Nevada senator says sale of IMF gold reserves will not happen
Friday, June 18, 1999 | 6:03 a.m.
RENO, Nev. - Sen. Richard Bryan is assuring gold producers in Nevada and around the world that Congress will block the Clinton administration's attempt to sell off international gold reserves to help some debt-laden poor countries.
"It requires congressional approval. It ain't going to happen," Bryan, D-Nev., said today from Washington.
Bryan, a senior member of the Senate Finance Committee, outlined the dim prospects for the International Monetary Fund gold sale during a confirmation hearing Thursday for Lawrence Summers, the current deputy Treasury Secretary.
Bryan intends to support President Clinton nomination of Summers for the top treasury job, but vowed to block any effort to sell off 10 million ounces of IMF gold reserves.

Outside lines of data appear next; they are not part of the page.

-- ==== Sys2Proof/Certificates/Slice0/Obligations.lean ====
section
/-! DEFINITION. The statements about the block that the provers prove. -/

open Sys2Proof Sys2Proof.Machine

/-- The record of `c` that its endpoint's completion ring gets next: its address. -/
def recordAt (s : State) (c : Cmd) : Nat := (s.epAt c.ep).cqBase + 16 * ((s.epAt c.ep).cqTail % (s.epAt c.ep).cqSize)
/-- From `s` to `t` the command `c` has completed with one record (R61 to R63): it is in flight no more, the completion TAIL is one on, and
the sixteen bytes of the record stand in its ring. -/
abbrev Recorded (s t : State) (c : Cmd) (code detail time : Nat) (late : Bool) : Prop :=
  t.cmdOf c.ep c.tag = none ∧ (t.epAt c.ep).cqTail = idxNext (s.epAt c.ep).cqTail ∧
  t.bytes (recordAt s c) 16 =
    recBytes c.tag code c.op (recFlags (recPhase (s.epAt c.ep).cqTail (s.epAt c.ep).cqSize) c.abortSeen late false) detail time
/-- No byte of memory changes but the sixteen of the record of `c`. -/
abbrev OnlyRecord (s t : State) (c : Cmd) : Prop := ∀ b, b < recordAt s c ∨ recordAt s c + 16 ≤ b → t.byte b = s.byte b
/-- The counter at `a` has counted one (R50). -/
abbrev Counted (s t : State) (a : Nat) : Prop := (t.reg a).toNat = min 0xFFFFFFFF ((s.reg a).toNat + 1)
/-- The command waits, and nothing else of the endpoints changes. -/
abbrev Waits (s t : State) (c : Cmd) : Prop := t.cmdOf c.ep c.tag = some { c with phase := .waiting } ∧ t.ep.eps = s.ep.eps

/-- The word of the register is all that a write without a row of its own changes: it is no counter, and no record that VALID clears as a
whole, no counter of a selected stream, no PWM time counter, not PD_AMBIENT_SW. -/
def plainWord (a : Nat) : Bool :=
  (satOf a).isNone && (sat64Of a).isNone && a != Rg.SW_FDB_STATS && !(decide (0x200B0C00 ≤ a) && decide (a < 0x200B0F40) && a % 16 == 4)
    && !(decide (0x20093010 ≤ a) && decide (a < 0x20093030)) && a != Rg.SQ_STREAM_SAT && a != Rg.PD_AMBIENT_SW
    && a % 0x10000 != 0xFFF0 && a != Rg.WG_FAULT && a != Rg.UX_ERR
/-- A read of the register is no command of its own: not IC_CLAIM, AO_MRAM_DATA, a CAN buffer window, a semaphore or an aperture; and it
is no half of a 64-bit value under R51. -/
def readsPlainly (a : Nat) : Bool :=
  !(decide (0x20032040 ≤ a) && decide (a < 0x20032064)) && a != Rg.AO_MRAM_DATA
    && !(decide (0x200C0000 ≤ a) && decide (a < 0x200C8000) && decide (0x100 ≤ a % 0x1000) && decide (a % 0x1000 < 0x148))
    && !(decide (0x200F0400 ≤ a) && decide (a < 0x200F0500)) && !(decide (0x200F8000 ≤ a) && decide (a < 0x200FC000))
    && !latchedLo a && !latchedLo (a - 4)
/-- The initiator may read the register at `a`, and it answers: the register pages reach it, and the access is aligned (R42, R45, R86), with no write of its pair waiting in the gate (R329). -/
def readable (s : State) (who : Who) (a : Nat) (r : RegRow) : Bool :=
  s.reaches who a && !s.gateWait who && a % 4 == 0 && !s.gated (pageBlock a) && s.mayRead who r a && !s.heldBufReg a && !isRejectReg a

The selloff would devastate world gold markets already hovering around 20-year lows, and probably hurt the heavily indebted countries the IMF is trying to help, he predicted.
Not to mention harm miners in Nevada, which is the world's No. 3 gold producer behind South Africa and Australia. The state had a record output of 8.86 million ounces last year, worth $2.6 billion. But low prices have led to layoffs.
"The recent drop in the price of gold has caused the layoff of over 1,000 mining employees in the state of Nevada alone," Bryan said.
Other high-powered Senate opponents of the IMF gold sale include Minority Leader Tom Daschle, D-S.D., and Frank Murkowski, R-Alaska, chairman of the Energy and Natural Resources Committee.
A White House spokeswoman said today there was no immediate response to Bryan's assurances that Congress would reject the sale.
The plan to sell the gold is intended to raise money for 41 poor countries included in the IMF's Heavily-Indebted Poor Countries Initiative (HIPC).
Those 41 countries have a combined debt of $220 billion, Bryan said. Of the 41, at least 14 produce a significant amount of gold. As a result in the decline in the price of gold, they have lost $150 million in export earnings, he said.
"Not only do you create turbulence in the domestic gold-producing market, you accomplish very, very little for the countries you are trying to help," Bryan said in the telephone interview today.
"I'm not unsympathetic to what they are trying to do. But in effect, you disrupt a whole industry in the process. It just doesn't make sense to me," he said.
Gold prices have been hovering the last week around $260 a troy ounce - the most depressed level since Jimmy Carter was in the White House - and closed Thursday at $259.30 on the New York Mercantile Exchange.
The metal had been trading for $270 just two weeks earlier.
Summers wouldn't say during the hearing Thursday whether the administration would reverse course on the proposed sale. But Bryan thinks he got the message.
"This is my third conversation with Summers," the senator said. "I just wanted to send a shot across the bow. This ain't going to happen."